-- ==== Sys2Proof/Machine/RegMap.lean ====
section
/-! DEFINITION.
The fields of the register map (R370, and the register tables of each chapter), with width, access, class and reset
value, and the table of registers by address.
-/

namespace Sys2Proof.Machine
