-- ==== Sys2Proof/Machine/Units.lean ====
section
/-! DEFINITION.
The state of the device's units that no register field holds: queues, FIFOs, running sums, tables and sequencers.
Every register field has its one home in the register file; a unit here holds only what has no field of its own.
-/

namespace Sys2Proof.Machine

/-- An entry of a voice FIFO (R73 to R75) before it is packed into 16 bytes: its extended time (R72), the low ten bits
of TIME, EVCNT, EDGE and FLAGS, with the tuning table entry and the decimation that hold for a stamp (R103, R143). -/
structure Entry where
  id : Nat
  ext : Nat
  fine : Nat
  evcnt : Nat
  edge : Nat
  flags : Nat
  m : Nat
  k : Nat
deriving DecidableEq, Repr

/-- One voice (chapter 4): its counters, the SCK period of the latest transition of its live input (R95), its FIFO with the reserved
slot, the pending markers of R83, the markers the ring writer writes directly (R84), and the record of the period in progress, which began
at `since`. `level` is that with which the latest thermometer code ended, and `later` holds the windows (start, code, edges of dropped pairs)
that lie past a boundary not yet taken (R15). -/
structure Voice where
  evcnt : Nat
  seq : Nat
  nextId : Nat
  lastStamp : Option Nat
  lastEdge : Option Nat
  lastMove : Option Nat
  hidden : Nat
  fifo : List Entry
  pendEpoch : Option Entry
  pendDecim : Option Entry
  pendOverrun : Option Entry
  direct : List Entry
  riseDue : Bool
  runtNext : Bool
  since : Option Nat
  level : Option Bool
  later : List (Nat × List (Bool × Nat) × Nat)
  taken : Option Nat
  firstAt : Option Nat
  startAt : Nat
  counted : Nat
  rose : Bool
  kChanged : Bool
  runts : Nat
  kmaxRep : Bool
  runtRep : Bool
  probed : Bool
  causes : Nat
  fitTap : List Entry
  trackTap : List Entry
deriving DecidableEq, Repr

/-- A voice after reset. DEDUCED: log entry 63. -/
def Voice.fresh : Voice :=
  { evcnt := 0, seq := 0, nextId := 0, lastStamp := none, lastEdge := none, lastMove := none, hidden := 0, fifo := [],
    pendEpoch := none, pendDecim := none, pendOverrun := none, direct := [], riseDue := false, runtNext := false,
    since := none, level := none, later := [], taken := none, firstAt := none, startAt := 0, counted := 0, rose := false, kChanged := false, runts := 0, kmaxRep := false,
    runtRep := false, probed := false, causes := 0, fitTap := [], trackTap := [] }

/-- A ring lock: its owner, the owner's epoch when it was taken, and the words written so far (R335). -/
structure Lock where
  owner : Nat
  epoch : Nat
  words : Nat
deriving DecidableEq, Repr

/-- One ring (R87 to R91): its words, the lengths of the whole entries held (oldest first), how many words of the
oldest the host has read, the GAP marks of R88, the window snapshot of R90, and what an UNREAD can move back over (R298):
the lengths of the entries left, newest first, and whether GAP was shown on the way. -/
structure Ring where
  cells : Store
  ents : List Nat
  headRead : Nat
  gapHost : Bool
  gapNext : Bool
  snap : Nat
  snapOk : Bool
  back : List Nat
  gapBack : Bool
  lock : Option Lock
deriving DecidableEq, Repr

/-- An empty ring. -/
def Ring.fresh : Ring :=
  { cells := [], ents := [], headRead := 0, gapHost := false, gapNext := false, snap := 0, snapOk := false,
    back := [], gapBack := false, lock := none }

/-- An entry that waits for the ring writer (R84): its ring, its words, how many are written, its producer with the
producer's epoch when it was offered (R335; producer 0 takes no lock), and the writer cycle since which it waits. -/
structure WEntry where
  ring : Nat
  words : List Nat
  done : Nat
  producer : Nat
  epoch : Nat
  since : Nat
deriving DecidableEq, Repr

/-- The ring writer (R84): its cycle count, the entries for RING_16 to RING_23, and the producers' epochs (R335). -/
structure Writer where
  cycle : Nat
  waiting : List WEntry
  epochs : Store
deriving DecidableEq, Repr

/-- The writer after reset. DEDUCED: log entry 63. -/
def Writer.fresh : Writer := { cycle := 0, waiting := [], epochs := [] }

/-- The timescale and SPLL (chapter 3). `coarse` is the count at which SCK last ran; `gap` counts FCK since the gate
closed (R58). `step` is the step of a reference switch that is next: 0 none, 3 the gate closes, 4 the PFD moves to another target,
5 lock detect, 7 the window check, 8 the opening of SCK by a boot or a resume; `planned` says that a switch waits for a period boundary.
`refEdges` says that REF_IN edges are present and `warmDone` that the OCXO has been STABLE since the reset (R51, R53). `epsXtal` and `ageD`
are the latest ε(d) and its d, computed in the FCK `epsFck` of the timescale; `epsOld` and `ageOld` are those before (R55). -/
structure Timing where
  coarse : Nat
  fifths : Nat
  fck : Nat
  gap : Nat
  opened : Bool
  step : Nat
  target : Nat
  cfgSwitch : Bool
  repeated : Bool
  planned : Bool
  lastY : Option F64
  warmStarted : Bool
  warmRep : Bool
  warmDone : Bool
  refEdges : Bool
  epsXtal : F64
  epsOld : F64
  epsFck : Option Nat
  epsCantor : F64
  ageD : Nat
  ageOld : Nat
  lastAgeDate : Option (Nat × Nat)
deriving DecidableEq, Repr

/-- The timescale after reset. DESIGN CHOICE: log entry 65, of the correction before a first TIME. -/
def Timing.fresh : Timing :=
  { coarse := 0, fifths := 0, fck := 0, gap := 0, opened := false, step := 0, target := 0, cfgSwitch := false,
    repeated := false, planned := false, lastY := none, warmStarted := false, warmRep := false, warmDone := false, refEdges := false,
    epsXtal := 0#64, epsOld := 0#64, epsFck := none, epsCantor := 0#64, ageD := 0, ageOld := 0,
    lastAgeDate := none }

/-- One tuning context (R94): the histogram, the table in force and the candidate, whether any hit of the collection
was taken in isolation (R99), the FCK of the timescale in which the waiting candidate passed (R102), whether a parity fault was
recorded for the table in force (R110), and the age of the table: `ageBase` milliseconds at the FCK count `ageFrom` (R107). -/
structure Tune where
  hist : Store
  table : Store
  cand : Store
  iso : Bool
  tested : Nat
  parityRep : Bool
  boot : Bool
  lateRep : Bool
  ageFrom : Nat
  ageBase : Nat
deriving DecidableEq, Repr

/-- A tuning context after reset. -/
def Tune.fresh : Tune :=
  { hist := [], table := [], cand := [], iso := false, tested := 0, parityRep := false, boot := false, lateRep := false,
    ageFrom := 0, ageBase := 0 }

/-- One window monitor (R113 to R125): its live level, the level held before a change, the step of a self-test in
progress (1 to 4), whether a test is due after settling, whether it settles after a change of MODE, and the period in which fault 0x0301 was
last recorded. -/
structure Wm where
  level : Nat
  before : Nat
  step : Nat
  due : Bool
  moved : Bool
  rep301 : Option Nat
  rep302 : Option Nat
deriving DecidableEq, Repr

/-- A monitor after reset. -/
def Wm.fresh : Wm := { level := 0, before := 0, step := 0, due := false, moved := false, rep301 := none, rep302 := none }

/-- One exciter (R117 to R129): the hold, the schedule position, the drive qualifier Q, the check of the pulse in
progress with the monitors that failed it, and the level the output drives. -/
structure Exc where
  hold : Bool
  running : Bool
  pulse : Nat
  cycle : Nat
  high : Bool
  qual : Bool
  checking : Bool
  failed : Nat
  startDue : Bool
  skipRep : Option Nat
  afterHold : Bool
  out : Nat
deriving DecidableEq, Repr
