-- ==== Sys2Proof/Machine/Ops.lean ====
section
/-! DEFINITION.
The named operations the commands are built from: register fields, the timescale, the units by number, offers to the
ring writer, notifications (R296) and journal records (R312, R313).
-/

namespace Sys2Proof.Machine

open Reg

/-- A register field's value. -/
def Dev.rd (d : Dev) (f : Fld) : Nat := d.regs.get f

/-- Write a register field. -/
def Dev.wr (d : Dev) (f : Fld) (v : Nat) : Dev := { d with regs := d.regs.set f v }

/-- Is a one-bit field set? -/
def Dev.is (d : Dev) (f : Fld) : Bool := d.rd f != 0

/-- Add one, holding at the field's largest value. -/
def Dev.inc (d : Dev) (f : Fld) : Dev := d.wr f (incHold f.width (d.rd f))

/-- Add one, wrapping. -/
def Dev.step1 (d : Dev) (f : Fld) : Dev := d.wr f (d.rd f + 1)

/-- Do something only when a condition holds. -/
def Dev.when (d : Dev) (c : Bool) (f : Dev → Dev) : Dev := if c then f d else d

/-- Do something for each element of a list, in order. -/
def Dev.each {α : Type} (d : Dev) (l : List α) (f : Dev → α → Dev) : Dev := l.foldl f d

/-- A value that a rule leaves open: the next of the free values (DESIGN CHOICE, log entry 5). -/
def Dev.openValue (d : Dev) : Nat := Config.freeValue d.free

/-- Use up the next free value. DESIGN CHOICE: log entry 5. -/
def Dev.nextFree (d : Dev) : Dev := { d with free := d.free + 1 }

/-- Voice `n`. -/
def Dev.voice (d : Dev) (n : Nat) : Voice := Tab.read Voice.fresh d.voices n

/-- Replace voice `n`; STATUS.FIFO_LEVEL shows its occupancy, the boundary slot included. -/
def Dev.putVoice (d : Dev) (n : Nat) (v : Voice) : Dev :=
  { d with voices := Tab.write d.voices n v }.wr (VOICE_STATUS_FIFO_LEVEL n) v.fifo.length

/-- Ring `n`. -/
def Dev.ring (d : Dev) (n : Nat) : Ring := Tab.read Ring.fresh d.rings n

/-- Replace ring `n`. -/
def Dev.putRing (d : Dev) (n : Nat) (r : Ring) : Dev := { d with rings := Tab.write d.rings n r }

/-- Tuning context `c`. -/
def Dev.tun (d : Dev) (c : Nat) : Tune := Tab.read Tune.fresh d.tune c

/-- Replace tuning context `c`. -/
def Dev.putTun (d : Dev) (c : Nat) (t : Tune) : Dev := { d with tune := Tab.write d.tune c t }

/-- Monitor `m`. -/
def Dev.wm (d : Dev) (m : Nat) : Wm := Tab.read Wm.fresh d.wms m

/-- Replace monitor `m`. -/
def Dev.putWm (d : Dev) (m : Nat) (w : Wm) : Dev := { d with wms := Tab.write d.wms m w }

/-- Exciter `x`. -/
def Dev.exc (d : Dev) (x : Nat) : Exc := Tab.read Exc.fresh d.excs x

/-- Replace exciter `x`. -/
def Dev.putExc (d : Dev) (x : Nat) (e : Exc) : Dev := { d with excs := Tab.write d.excs x e }

/-- Timer `t`. -/
def Dev.timer (d : Dev) (t : Nat) : Timer := Tab.read Timer.fresh d.timers t

/-- Replace timer `t`. -/
def Dev.putTimer (d : Dev) (t : Nat) (x : Timer) : Dev := { d with timers := Tab.write d.timers t x }

/-- Is timer `t` enabled (R134)? -/
def Dev.timerOn (d : Dev) (t : Nat) : Bool := d.is (TIMER_LENGTH_US t)

/-- The timer that stands for a unit's periods: `t`, or TIMER[0] when `t` is disabled (R327, R330). -/
def Dev.timerOr0 (d : Dev) (t : Nat) : Nat := if d.timerOn t then t else 0

/-- The timer of voice `n` (R135). -/
def Dev.timerOf (d : Dev) (n : Nat) : Nat := d.rd (FIT_VOICE_CFG_TIMER n)

/-- The present coarse count. Through a closed gate it is carried by FCK (R58, R64); before SCK first opens it is 0. -/
def Dev.coarse (d : Dev) : Nat :=
  if d.is TB_STATUS_GATED && d.time.opened then (d.time.coarse + d.time.gap * 16 / 5) % coarseMod else d.time.coarse

/-- The present extended time (R72). -/
def Dev.ext (d : Dev) : Nat := d.rd EPOCH_COUNT_COUNT * coarseMod + d.coarse

/-- TIME_NOW: the coarse count in stamp format. -/
def Dev.timeNow (d : Dev) : Nat := d.coarse * 1024

/-- Bring the running count forward to a coarse count an event names; it never runs back. DESIGN CHOICE: log entry 57. -/
def Dev.advance (d : Dev) (c : Nat) : Dev :=
  if d.time.coarse < c % coarseMod then { d with time := { d.time with coarse := c % coarseMod, fifths := 0 } } else d

/-- Is SCK running: the gate open and FCK on FPLL? -/
def Dev.sckOpen (d : Dev) : Bool := !d.is TB_STATUS_GATED && !d.is TB_STATUS_FCK_SRC

/-- POWER_STATUS.STATE (R341): 0 BOOT, 1 RUN, 2 HOLD, 3 STANDBY, 4 RESUMING, 5 SAFE. -/
def Dev.mode (d : Dev) : Nat := d.rd POWER_STATUS_STATE

/-- Is the device powered, out of reset and neither held by TEST_EN nor by the TAP? -/
def Dev.alive (d : Dev) : Bool := d.power.good && !d.power.testHeld && !d.power.resetLow && !d.power.jtagHeld

/-- Has boot step `n` of R20 completed? -/
def Dev.booted (d : Dev) (n : Nat) : Bool := d.power.steps.testBit n

/-- A boot is in progress until steps 9, 10 and 11 have completed (R294). -/
def Dev.booting (d : Dev) : Bool := d.mode == 0

/-- The number of declared devices of the choir (R232). -/
def Dev.deviceCount (d : Dev) : Nat :=
  ((List.range 16).filter (fun a => (d.rd CHOIR_DEVICES_MASK).testBit a)).length

/-- The reference that the mode or the role asks for (R47, R48): 0 crystal, 1 OCXO, 2 OCXO preferred, 3 fractional crystal of
a member. -/
def Dev.refMode (d : Dev) : Nat :=
  if d.rd TB_CFG_MODE = 3 then
    (if d.rd CHOIR_STATUS_STATE = 4 ∨ d.deviceCount ≤ 1 then d.rd TB_CFG_CANTOR_REF else 3)
  else d.rd TB_CFG_MODE

/-- Does the mode or the role ask for the OCXO (R47, R48, R51)? -/
def Dev.needsOcxo (d : Dev) : Bool := d.refMode == 1 || d.refMode == 2

/-- The OCXO state follows the mode and the role (R51): OFF and WAIT. -/
def Dev.followOcxo (d : Dev) : Dev :=
  let st := d.rd TB_STATUS_OCXO_STATE
  if d.needsOcxo then
    if st = 0 then ({ d with time := { d.time with warmStarted := true, lastY := none } }).wr TB_STATUS_OCXO_STATE 1 else d
  else if st = 0 ∨ st = 5 then d
  else (({ d with time := { d.time with lastY := none } }).wr TB_STATUS_OCXO_STATE 0).wr TB_STATUS_STAB_COUNT 0

/-- The FCK, counted on the timescale, in which a coarse count is reached. -/
def fckOf (ext : Nat) : Nat := ext * 5 / 16

/-- The calendar value with its flag bits (R305). -/
def Dev.calendar (d : Dev) : Nat :=
  d.rd CAL_NOW_CAL % 2 ^ 60 + d.rd CAL_STATUS_END * 2 ^ 62 + d.rd CAL_STATUS_VALID * 2 ^ 63

/-- Offer an entry to the ring writer (R84) under a producer's present epoch (R335; producer 0 takes no lock). In the safe
state RING_16 and RING_17 take no new entry (R337). -/
def Dev.offer (d : Dev) (ring producer : Nat) (words : List Nat) : Dev :=
  if d.mode = 5 ∧ (ring = 16 ∨ ring = 17) then d
  else
    { d with writer := { d.writer with waiting := d.writer.waiting ++
      [{ ring := ring, words := words, done := 0, producer := producer,
         epoch := Store.read d.writer.epochs producer, since := d.writer.cycle }] } }

/-- Raise a producer's epoch: it was restarted or abandoned work in progress (R335). DEDUCED: log entry 43. -/
def Dev.raiseEpoch (d : Dev) (producer : Nat) : Dev :=
  { d with writer := { d.writer with
      epochs := Store.write d.writer.epochs producer ((Store.read d.writer.epochs producer + 1) % 256) } }

/-- A notification word (R296). -/
def notifyWord (time kind sub arg nseq : Nat) : Nat :=
  time % 2 ^ 64 + kind % 256 * 2 ^ 64 + sub % 256 * 2 ^ 72 + arg % 2 ^ 32 * 2 ^ 80 + nseq % 65536 * 2 ^ 112

/-- Raise a notification when HOST_NOTIFY_EN enables its kind (R296). -/
def Dev.notify (d : Dev) (kind sub arg : Nat) : Dev :=
  if (d.rd HOST_NOTIFY_EN_KINDS).testBit (kind - 1) then
    let d := d.offer 19 0 [notifyWord d.timeNow kind sub arg d.faults.nseq]
    { d with faults := { d.faults with nseq := (d.faults.nseq + 1) % 65536 } }
  else d

/-- Set the queue of journal records; LOG_STATUS.LOG_QUEUE shows its length. -/
def Dev.putLog (d : Dev) (q : List LogRec) : Dev := { d with logQueue := q }.wr LOG_STATUS_LOG_QUEUE q.length

/-- Replace the first waiting record of a kind, if one waits. -/
def replaceKind (r : LogRec) : List LogRec → Option (List LogRec)
  | [] => none
  | x :: q => if x.kind = r.kind then some (r :: q) else (replaceKind r q).map (x :: ·)

/-- Queue a journal record (R320): a full queue discards and counts it; an AGEING or WEAK_MAP record replaces a waiting
one of its kind while the NVM is held or the queue is full. -/
def Dev.queueLog (d : Dev) (r : LogRec) : Dev :=
  let full := decide (64 ≤ d.logQueue.length)
  let swapped := if (full || d.is LOG_STATUS_NVM_HOLD) && (r.kind == 1 || r.kind == 5) then replaceKind r d.logQueue else none
  match swapped with
  | some q => d.putLog q
  | none => if full then { d with logLost := d.logLost + 1 }.inc LOSS_TOTAL else d.putLog (d.logQueue ++ [r])

/-- Queue a record that this device originates (R312, R313). -/
def Dev.log (d : Dev) (kind : Nat) (payload : List Nat) : Dev :=
  d.queueLog { kind := kind, origin := d.rd CHOIR_CFG_ADDR, cal := d.calendar, payload := payload }

/-- The bits of CHOIR_EVENT, lowest first. -/
def choirEventFlds : List Fld :=
  [CHOIR_EVENT_ROLE, CHOIR_EVENT_JOIN, CHOIR_EVENT_UNJOIN, CHOIR_EVENT_STEP, CHOIR_EVENT_CFG_MISMATCH,
   CHOIR_EVENT_DUP_ADDR, CHOIR_EVENT_REALIGN, CHOIR_EVENT_RESULT_MISS]

/-- The bits of a mask that CHOIR_EVENT does not hold yet. -/
def Dev.choirNew (d : Dev) (mask : Nat) : Nat :=
  (choirEventFlds.zipIdx.map (fun p => if mask.testBit p.2 && !d.is p.1 then 2 ^ p.2 else 0)).sum

/-- Set bits of CHOIR_EVENT. The bits that become 1 raise a CHOIR notification and a CHOIR record (R296, R313). -/
def Dev.choirEvent (d : Dev) (mask : Nat) : Dev :=
  let fresh := d.choirNew mask
  if fresh = 0 then d
  else
    let d := d.each choirEventFlds.zipIdx (fun d p => if fresh.testBit p.2 then d.wr p.1 1 else d)
    let d := d.notify 8 (d.rd CHOIR_STATUS_STATE) fresh
    d.log 11 (bytesLE 1 fresh ++ bytesLE 1 (d.rd CHOIR_STATUS_STATE) ++ bytesLE 1 (d.rd CHOIR_STATUS_CANTOR) ++ [0] ++
      bytesLE 2 (d.rd CHOIR_STATUS_CEPOCH) ++ [0, 0] ++ bytesLE 4 (d.rd (TIMER_PCOUNT_COUNT (d.rd PIPE_CFG_TIMER))))

/-- Analyser instance `a`. -/
def Dev.ana (d : Dev) (a : Nat) : Ana := Tab.read Ana.fresh d.anas a

/-- Replace instance `a`. -/
def Dev.putAna (d : Dev) (a : Nat) (x : Ana) : Dev := { d with anas := Tab.write d.anas a x }

/-- Does instance `a` measure two different voices (R157)? -/
def Dev.anaTwo (d : Dev) (a : Nat) : Bool :=
  (d.rd (ANA_CFG_MODE a) == 1 || d.rd (ANA_CFG_MODE a) == 2) && d.rd (ANA_CFG_VOICE_S a) != d.rd (ANA_CFG_VOICE_T a)

/-- The voices of instance `a`. -/
def Dev.anaVoices (d : Dev) (a : Nat) : List Nat :=
  if d.rd (ANA_CFG_MODE a) = 0 then []
  else if d.anaTwo a then [d.rd (ANA_CFG_VOICE_S a), d.rd (ANA_CFG_VOICE_T a)] else [d.rd (ANA_CFG_VOICE_S a)]

/-- Mark a reason (R149) on the period in progress of voice `n`, and on that of each analyser instance that uses it (R164). -/
def Dev.restVoice (d : Dev) (n reason : Nat) : Dev :=
  let v := d.voice n
  let d := d.putVoice n { v with causes := v.causes ||| 2 ^ reason }
  d.each (List.range 4) (fun d a =>
    if (d.anaVoices a).contains n then d.putAna a { d.ana a with causes := (d.ana a).causes ||| 2 ^ reason } else d)

/-- Mark a reason on the period in progress of every voice. -/
def Dev.restAll (d : Dev) (reason : Nat) : Dev := d.each (List.range 16) (fun d n => d.restVoice n reason)

/-- A new entry of a voice; RUNT marks the first entry formed after a dropped pair (R74, R77). -/
def Voice.entry (v : Voice) (ext fine evcnt edge flags m k : Nat) : Entry :=
  { id := v.nextId, ext := ext, fine := fine, evcnt := evcnt, edge := edge,
    flags := flags ||| (if v.runtNext then 32 else 0), m := m, k := k }

/-- Put a new entry at the end of the FIFO. -/
def Voice.pushFifo (v : Voice) (e : Entry) : Voice :=
  { v with fifo := v.fifo ++ [e], nextId := v.nextId + 1, runtNext := false }

/-- Hand the ring writer a marker to write directly (R84). -/
def Voice.pushDirect (v : Voice) (e : Entry) : Voice :=
  { v with direct := v.direct ++ [e], nextId := v.nextId + 1, runtNext := false }

/-- The numbers of the bits set in a mask of 16. -/
def maskBits (mask : Nat) : List Nat := (List.range 16).filter (fun n => mask.testBit n)

end Sys2Proof.Machine
end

•••

Retype the entries above exactly, but only from the line containing "level : Option Bool" through the line containing "structure Lock where", both included.

**EXERCISE RESULT**.
  level : Option Bool
  later : List (Nat × List (Bool × Nat) × Nat)
  taken : Option Nat
  firstAt : Option Nat
  startAt : Nat
  counted : Nat
  rose : Bool
  kChanged : Bool
  runts : Nat
  kmaxRep : Bool
  runtRep : Bool
  probed : Bool
  causes : Nat
  fitTap : List Entry
  trackTap : List Entry
deriving DecidableEq, Repr

/-- A voice after reset. DEDUCED: log entry 63. -/
def Voice.fresh : Voice :=
  { evcnt := 0, seq := 0, nextId := 0, lastStamp := none, lastEdge := none, lastMove := none, hidden := 0, fifo := [],
    pendEpoch := none, pendDecim := none, pendOverrun := none, direct := [], riseDue := false, runtNext := false,
    since := none, level := none, later := [], taken := none, firstAt := none, startAt := 0, counted := 0, rose := false, kChanged := false, runts := 0, kmaxRep := false,
    runtRep := false, probed := false, causes := 0, fitTap := [], trackTap := [] }

/-- A ring lock: its owner, the owner's epoch when it was taken, and the words written so far (R335). -/
structure Lock where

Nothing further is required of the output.